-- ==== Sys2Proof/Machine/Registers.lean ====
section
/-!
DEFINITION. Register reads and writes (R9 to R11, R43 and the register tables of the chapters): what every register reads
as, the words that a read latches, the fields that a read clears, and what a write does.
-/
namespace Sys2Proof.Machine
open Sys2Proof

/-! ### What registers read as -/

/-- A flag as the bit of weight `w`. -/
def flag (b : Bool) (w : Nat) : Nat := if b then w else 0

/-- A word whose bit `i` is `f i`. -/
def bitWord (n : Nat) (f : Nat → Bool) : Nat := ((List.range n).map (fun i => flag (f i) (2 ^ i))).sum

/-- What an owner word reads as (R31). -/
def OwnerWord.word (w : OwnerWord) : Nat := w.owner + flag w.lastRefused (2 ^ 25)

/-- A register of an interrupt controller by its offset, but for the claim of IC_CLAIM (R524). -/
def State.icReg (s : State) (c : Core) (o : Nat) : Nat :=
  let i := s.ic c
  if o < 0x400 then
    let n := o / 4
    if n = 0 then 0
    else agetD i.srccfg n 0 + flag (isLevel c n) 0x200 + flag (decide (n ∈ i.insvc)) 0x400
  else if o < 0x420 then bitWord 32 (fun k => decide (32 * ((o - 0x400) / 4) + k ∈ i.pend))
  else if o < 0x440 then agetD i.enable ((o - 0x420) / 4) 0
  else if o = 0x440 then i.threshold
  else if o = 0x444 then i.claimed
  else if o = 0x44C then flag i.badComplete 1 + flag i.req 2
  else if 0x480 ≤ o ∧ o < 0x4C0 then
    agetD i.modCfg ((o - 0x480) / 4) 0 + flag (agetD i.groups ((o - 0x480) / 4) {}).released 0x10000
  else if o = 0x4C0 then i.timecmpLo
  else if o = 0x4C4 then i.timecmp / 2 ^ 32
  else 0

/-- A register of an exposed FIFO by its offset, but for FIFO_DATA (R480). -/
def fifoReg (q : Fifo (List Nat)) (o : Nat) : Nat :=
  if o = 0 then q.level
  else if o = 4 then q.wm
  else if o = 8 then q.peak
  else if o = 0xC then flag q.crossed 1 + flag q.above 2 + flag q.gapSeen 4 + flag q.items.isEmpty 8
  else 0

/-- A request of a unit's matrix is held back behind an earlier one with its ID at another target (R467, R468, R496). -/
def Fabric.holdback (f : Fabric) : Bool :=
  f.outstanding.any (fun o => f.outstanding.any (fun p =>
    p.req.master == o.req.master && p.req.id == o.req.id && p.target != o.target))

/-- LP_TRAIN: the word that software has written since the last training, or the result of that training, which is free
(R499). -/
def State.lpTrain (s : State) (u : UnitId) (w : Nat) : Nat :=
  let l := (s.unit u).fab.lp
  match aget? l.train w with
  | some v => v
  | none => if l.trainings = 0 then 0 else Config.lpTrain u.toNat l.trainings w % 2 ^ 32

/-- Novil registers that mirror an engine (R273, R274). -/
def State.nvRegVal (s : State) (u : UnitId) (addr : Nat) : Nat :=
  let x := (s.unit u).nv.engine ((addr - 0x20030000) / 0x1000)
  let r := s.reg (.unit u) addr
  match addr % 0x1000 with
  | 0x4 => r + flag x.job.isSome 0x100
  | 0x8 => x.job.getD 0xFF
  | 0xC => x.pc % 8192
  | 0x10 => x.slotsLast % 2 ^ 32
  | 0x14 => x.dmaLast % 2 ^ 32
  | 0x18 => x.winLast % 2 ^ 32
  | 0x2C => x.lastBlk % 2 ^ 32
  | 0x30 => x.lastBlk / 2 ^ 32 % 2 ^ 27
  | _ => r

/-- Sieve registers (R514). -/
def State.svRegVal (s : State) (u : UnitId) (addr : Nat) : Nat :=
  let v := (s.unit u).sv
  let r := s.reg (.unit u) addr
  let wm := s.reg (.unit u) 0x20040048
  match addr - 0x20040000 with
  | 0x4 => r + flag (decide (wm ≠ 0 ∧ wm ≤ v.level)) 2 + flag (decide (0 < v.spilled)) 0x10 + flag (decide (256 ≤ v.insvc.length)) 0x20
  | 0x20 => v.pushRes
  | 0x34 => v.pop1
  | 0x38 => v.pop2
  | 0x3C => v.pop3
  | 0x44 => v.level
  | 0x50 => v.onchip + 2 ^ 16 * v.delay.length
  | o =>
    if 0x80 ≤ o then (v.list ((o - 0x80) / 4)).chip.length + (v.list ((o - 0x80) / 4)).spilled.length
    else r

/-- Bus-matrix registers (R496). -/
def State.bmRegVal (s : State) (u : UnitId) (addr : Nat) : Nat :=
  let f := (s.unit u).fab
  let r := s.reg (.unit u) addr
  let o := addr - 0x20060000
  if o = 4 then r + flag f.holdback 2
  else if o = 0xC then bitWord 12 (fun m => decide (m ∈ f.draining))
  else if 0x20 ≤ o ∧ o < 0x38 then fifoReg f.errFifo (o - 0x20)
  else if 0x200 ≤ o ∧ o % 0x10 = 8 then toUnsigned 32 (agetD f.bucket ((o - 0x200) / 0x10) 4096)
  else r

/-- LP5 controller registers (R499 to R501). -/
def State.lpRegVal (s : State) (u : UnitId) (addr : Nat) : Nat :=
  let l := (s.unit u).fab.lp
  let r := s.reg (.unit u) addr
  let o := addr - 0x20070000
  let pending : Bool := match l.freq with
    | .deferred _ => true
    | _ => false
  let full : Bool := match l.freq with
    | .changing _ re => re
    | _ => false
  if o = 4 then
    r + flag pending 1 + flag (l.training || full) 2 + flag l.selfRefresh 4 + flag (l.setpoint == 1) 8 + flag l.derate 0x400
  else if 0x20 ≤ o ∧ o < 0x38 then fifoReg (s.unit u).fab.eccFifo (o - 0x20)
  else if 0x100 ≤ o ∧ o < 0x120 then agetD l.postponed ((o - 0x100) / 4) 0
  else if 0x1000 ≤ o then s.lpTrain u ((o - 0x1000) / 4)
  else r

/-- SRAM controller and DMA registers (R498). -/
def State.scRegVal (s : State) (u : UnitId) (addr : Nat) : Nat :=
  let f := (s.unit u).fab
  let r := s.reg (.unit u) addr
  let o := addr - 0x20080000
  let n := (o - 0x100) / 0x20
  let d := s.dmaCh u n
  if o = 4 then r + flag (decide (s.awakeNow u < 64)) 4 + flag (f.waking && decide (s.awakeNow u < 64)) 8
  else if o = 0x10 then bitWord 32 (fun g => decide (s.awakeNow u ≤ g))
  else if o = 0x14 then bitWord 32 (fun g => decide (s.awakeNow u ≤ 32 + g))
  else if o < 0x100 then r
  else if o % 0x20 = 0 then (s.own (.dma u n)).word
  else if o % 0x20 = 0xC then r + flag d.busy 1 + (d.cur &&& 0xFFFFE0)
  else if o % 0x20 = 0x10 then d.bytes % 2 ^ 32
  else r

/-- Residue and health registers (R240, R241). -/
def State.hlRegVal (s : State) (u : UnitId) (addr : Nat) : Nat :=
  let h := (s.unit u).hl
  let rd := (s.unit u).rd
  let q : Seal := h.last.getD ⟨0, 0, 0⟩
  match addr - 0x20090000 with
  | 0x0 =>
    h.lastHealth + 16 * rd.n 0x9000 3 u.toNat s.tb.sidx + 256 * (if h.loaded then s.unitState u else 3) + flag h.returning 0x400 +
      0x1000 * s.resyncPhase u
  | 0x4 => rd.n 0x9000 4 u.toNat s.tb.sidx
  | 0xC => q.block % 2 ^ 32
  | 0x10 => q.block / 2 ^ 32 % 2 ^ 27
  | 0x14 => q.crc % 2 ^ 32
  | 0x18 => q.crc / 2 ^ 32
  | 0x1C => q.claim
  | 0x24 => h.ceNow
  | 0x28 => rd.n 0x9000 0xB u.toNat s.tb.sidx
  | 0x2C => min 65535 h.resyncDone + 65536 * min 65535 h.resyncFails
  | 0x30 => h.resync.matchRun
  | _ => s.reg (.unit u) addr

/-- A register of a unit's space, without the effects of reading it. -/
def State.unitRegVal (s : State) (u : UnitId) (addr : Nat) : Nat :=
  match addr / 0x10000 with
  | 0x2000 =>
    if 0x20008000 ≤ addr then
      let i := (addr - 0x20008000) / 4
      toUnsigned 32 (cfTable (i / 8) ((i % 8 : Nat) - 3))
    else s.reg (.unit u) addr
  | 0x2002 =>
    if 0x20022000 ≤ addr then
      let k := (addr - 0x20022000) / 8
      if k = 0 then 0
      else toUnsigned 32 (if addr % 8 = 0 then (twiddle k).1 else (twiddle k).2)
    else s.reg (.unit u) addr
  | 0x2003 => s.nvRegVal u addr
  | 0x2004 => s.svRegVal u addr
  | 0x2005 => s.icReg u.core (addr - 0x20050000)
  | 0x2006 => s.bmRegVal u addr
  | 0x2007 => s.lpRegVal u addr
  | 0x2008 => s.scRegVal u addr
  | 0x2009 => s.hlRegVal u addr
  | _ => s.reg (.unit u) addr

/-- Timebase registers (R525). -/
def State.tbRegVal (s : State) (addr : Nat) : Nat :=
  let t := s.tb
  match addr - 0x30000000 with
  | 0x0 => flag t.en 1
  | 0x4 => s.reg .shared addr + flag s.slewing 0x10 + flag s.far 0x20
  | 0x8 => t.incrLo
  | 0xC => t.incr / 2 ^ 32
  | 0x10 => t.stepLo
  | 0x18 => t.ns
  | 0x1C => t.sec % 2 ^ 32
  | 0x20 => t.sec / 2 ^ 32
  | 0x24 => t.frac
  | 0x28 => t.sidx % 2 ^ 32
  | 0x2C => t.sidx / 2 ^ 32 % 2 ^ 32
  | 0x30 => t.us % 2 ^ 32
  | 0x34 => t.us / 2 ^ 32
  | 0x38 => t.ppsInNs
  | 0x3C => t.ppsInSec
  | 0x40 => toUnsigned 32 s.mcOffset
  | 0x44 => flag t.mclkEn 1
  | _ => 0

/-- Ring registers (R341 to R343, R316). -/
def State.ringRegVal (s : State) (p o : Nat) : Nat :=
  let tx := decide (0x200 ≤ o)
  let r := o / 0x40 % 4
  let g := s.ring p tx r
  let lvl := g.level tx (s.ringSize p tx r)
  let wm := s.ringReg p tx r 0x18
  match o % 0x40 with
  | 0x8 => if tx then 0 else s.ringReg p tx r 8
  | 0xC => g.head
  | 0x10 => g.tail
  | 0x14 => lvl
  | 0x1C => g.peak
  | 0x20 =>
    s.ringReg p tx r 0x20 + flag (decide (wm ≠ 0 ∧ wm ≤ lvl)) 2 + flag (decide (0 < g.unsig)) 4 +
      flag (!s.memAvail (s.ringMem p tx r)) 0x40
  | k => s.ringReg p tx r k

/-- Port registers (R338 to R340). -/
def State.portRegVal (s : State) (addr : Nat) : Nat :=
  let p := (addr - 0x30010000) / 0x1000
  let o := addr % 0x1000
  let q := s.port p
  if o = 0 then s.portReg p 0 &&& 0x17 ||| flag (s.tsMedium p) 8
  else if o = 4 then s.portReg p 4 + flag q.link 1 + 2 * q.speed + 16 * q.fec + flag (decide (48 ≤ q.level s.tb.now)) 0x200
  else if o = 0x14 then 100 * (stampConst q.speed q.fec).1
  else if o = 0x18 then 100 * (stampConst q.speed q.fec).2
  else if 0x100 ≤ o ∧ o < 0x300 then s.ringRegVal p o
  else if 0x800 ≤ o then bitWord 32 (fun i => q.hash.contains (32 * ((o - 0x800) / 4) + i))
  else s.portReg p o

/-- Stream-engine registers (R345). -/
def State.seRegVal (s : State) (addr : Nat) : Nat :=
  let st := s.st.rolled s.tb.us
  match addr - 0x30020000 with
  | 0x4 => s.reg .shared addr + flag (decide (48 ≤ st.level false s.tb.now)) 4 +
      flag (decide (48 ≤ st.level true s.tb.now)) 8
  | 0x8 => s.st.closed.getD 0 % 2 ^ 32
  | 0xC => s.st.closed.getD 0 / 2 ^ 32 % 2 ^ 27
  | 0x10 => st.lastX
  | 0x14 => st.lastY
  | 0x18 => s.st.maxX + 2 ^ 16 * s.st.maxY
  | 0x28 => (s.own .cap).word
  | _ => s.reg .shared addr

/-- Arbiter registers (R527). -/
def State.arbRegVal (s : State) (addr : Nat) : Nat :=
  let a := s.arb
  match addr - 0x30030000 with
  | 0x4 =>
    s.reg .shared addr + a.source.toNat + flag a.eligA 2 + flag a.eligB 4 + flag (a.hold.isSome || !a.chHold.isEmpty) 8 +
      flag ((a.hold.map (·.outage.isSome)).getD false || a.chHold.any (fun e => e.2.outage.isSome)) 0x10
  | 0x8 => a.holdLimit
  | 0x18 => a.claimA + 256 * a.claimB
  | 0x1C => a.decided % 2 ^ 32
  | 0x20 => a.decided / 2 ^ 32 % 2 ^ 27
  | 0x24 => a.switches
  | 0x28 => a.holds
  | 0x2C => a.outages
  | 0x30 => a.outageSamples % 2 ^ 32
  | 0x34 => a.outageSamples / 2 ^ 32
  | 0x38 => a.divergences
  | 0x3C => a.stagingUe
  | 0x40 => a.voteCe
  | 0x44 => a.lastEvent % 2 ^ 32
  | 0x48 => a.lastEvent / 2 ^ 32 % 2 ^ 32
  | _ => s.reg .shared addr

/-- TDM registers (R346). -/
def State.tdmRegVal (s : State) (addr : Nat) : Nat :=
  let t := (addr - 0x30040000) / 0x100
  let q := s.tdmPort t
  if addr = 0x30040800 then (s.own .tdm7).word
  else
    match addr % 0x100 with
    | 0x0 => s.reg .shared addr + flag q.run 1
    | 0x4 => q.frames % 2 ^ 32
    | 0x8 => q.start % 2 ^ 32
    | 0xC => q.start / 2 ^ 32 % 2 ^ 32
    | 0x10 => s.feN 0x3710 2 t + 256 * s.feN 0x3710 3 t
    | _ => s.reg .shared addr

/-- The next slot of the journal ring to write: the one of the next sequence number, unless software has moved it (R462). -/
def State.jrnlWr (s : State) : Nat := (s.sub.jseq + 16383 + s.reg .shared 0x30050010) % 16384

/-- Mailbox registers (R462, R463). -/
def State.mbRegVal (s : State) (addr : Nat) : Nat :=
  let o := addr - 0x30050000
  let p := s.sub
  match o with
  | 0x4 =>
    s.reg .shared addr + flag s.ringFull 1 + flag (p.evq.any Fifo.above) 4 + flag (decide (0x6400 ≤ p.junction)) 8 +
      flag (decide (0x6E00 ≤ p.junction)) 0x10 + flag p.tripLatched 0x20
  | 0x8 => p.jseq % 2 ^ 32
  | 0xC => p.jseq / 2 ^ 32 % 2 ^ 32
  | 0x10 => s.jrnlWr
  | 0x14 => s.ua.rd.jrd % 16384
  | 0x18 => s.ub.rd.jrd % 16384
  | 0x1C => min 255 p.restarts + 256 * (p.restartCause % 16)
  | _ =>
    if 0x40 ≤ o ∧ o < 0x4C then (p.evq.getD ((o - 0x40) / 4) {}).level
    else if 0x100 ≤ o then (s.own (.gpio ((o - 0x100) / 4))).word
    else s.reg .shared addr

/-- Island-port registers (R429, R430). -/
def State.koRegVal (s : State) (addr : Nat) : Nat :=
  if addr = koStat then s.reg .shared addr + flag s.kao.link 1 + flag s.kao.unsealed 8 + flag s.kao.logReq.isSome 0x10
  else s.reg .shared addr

● ● ● ●

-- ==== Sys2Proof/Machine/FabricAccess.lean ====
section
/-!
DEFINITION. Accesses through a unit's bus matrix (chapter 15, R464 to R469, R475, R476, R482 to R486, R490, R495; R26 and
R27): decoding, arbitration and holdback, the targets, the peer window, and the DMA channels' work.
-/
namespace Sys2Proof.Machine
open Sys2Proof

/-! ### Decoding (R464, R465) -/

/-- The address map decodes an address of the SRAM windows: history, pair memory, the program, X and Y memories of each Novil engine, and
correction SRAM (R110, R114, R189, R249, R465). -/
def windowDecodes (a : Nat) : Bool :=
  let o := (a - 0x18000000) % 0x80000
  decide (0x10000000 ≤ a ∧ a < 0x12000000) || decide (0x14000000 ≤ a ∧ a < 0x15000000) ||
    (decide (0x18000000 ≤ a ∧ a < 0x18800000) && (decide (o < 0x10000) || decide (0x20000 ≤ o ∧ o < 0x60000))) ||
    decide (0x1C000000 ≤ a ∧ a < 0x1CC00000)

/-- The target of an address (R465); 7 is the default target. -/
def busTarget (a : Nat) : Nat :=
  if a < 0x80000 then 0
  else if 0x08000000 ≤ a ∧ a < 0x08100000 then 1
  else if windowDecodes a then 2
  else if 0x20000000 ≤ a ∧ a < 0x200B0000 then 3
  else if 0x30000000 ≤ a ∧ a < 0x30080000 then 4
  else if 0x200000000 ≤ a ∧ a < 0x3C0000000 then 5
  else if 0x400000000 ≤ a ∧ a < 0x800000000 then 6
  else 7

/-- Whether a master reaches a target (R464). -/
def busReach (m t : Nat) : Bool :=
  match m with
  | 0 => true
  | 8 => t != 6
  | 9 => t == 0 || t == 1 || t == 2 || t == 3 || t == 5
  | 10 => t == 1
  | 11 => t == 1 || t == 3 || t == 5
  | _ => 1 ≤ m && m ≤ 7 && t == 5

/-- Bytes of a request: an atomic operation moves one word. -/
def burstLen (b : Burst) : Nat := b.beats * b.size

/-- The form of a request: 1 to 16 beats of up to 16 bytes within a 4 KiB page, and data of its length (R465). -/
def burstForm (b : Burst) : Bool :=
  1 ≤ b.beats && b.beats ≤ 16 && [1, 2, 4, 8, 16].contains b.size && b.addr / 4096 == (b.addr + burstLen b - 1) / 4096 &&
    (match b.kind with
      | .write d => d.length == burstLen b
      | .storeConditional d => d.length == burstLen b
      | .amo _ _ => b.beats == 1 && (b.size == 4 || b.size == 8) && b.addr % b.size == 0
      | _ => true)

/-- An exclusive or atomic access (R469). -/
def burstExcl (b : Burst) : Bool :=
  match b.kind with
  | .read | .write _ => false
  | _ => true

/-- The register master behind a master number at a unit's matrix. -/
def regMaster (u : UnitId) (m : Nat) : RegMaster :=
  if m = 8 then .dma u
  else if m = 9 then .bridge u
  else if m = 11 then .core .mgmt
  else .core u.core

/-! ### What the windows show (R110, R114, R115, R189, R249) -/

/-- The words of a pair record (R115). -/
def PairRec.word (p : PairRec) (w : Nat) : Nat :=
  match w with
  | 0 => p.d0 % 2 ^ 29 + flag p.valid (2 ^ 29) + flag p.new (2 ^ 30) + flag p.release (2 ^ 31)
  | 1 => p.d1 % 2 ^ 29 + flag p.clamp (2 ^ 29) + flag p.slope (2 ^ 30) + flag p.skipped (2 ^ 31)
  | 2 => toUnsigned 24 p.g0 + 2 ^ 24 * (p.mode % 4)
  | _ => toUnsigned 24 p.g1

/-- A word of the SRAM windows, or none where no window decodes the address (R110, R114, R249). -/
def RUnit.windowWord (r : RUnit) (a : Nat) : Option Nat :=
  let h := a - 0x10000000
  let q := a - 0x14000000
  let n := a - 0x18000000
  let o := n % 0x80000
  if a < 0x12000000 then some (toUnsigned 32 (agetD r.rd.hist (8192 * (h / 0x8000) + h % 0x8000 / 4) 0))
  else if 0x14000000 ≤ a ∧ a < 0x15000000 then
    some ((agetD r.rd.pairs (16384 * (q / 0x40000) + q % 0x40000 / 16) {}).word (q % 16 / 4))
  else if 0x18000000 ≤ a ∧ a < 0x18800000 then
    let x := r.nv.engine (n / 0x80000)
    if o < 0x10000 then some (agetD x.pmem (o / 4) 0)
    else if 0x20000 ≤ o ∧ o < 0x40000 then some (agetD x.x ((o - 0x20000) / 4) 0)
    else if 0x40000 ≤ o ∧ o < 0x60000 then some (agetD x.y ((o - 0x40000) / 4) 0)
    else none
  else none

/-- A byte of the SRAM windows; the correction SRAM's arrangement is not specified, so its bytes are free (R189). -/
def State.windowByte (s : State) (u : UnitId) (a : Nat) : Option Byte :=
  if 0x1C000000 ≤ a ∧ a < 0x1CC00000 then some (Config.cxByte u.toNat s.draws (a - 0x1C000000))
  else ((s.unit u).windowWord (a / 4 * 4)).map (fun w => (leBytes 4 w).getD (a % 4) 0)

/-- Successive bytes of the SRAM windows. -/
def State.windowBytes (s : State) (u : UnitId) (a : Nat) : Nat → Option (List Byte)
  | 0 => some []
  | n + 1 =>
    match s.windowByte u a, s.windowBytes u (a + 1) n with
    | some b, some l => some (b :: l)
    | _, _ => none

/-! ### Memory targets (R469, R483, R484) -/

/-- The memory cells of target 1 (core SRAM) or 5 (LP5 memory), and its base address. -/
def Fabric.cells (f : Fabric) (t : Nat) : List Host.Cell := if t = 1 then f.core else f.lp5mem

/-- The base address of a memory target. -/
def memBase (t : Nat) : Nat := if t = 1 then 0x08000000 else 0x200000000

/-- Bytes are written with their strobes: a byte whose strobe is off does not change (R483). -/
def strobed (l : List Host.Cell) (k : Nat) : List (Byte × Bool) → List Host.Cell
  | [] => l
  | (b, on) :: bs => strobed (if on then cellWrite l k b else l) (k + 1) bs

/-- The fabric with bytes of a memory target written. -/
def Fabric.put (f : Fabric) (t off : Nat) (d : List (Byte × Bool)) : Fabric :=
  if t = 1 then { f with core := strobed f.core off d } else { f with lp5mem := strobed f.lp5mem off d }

● ● ● ●

== REQUIREMENT ==
Search the preceding listing for the word "jseq" and pull out every line that holds it.

== ANSWER TO THIS EXERCISE ==
def State.jrnlWr (s : State) : Nat := (s.sub.jseq + 16383 + s.reg .shared 0x30050010) % 16384
  | 0x8 => p.jseq % 2 ^ 32
  | 0xC => p.jseq / 2 ^ 32 % 2 ^ 32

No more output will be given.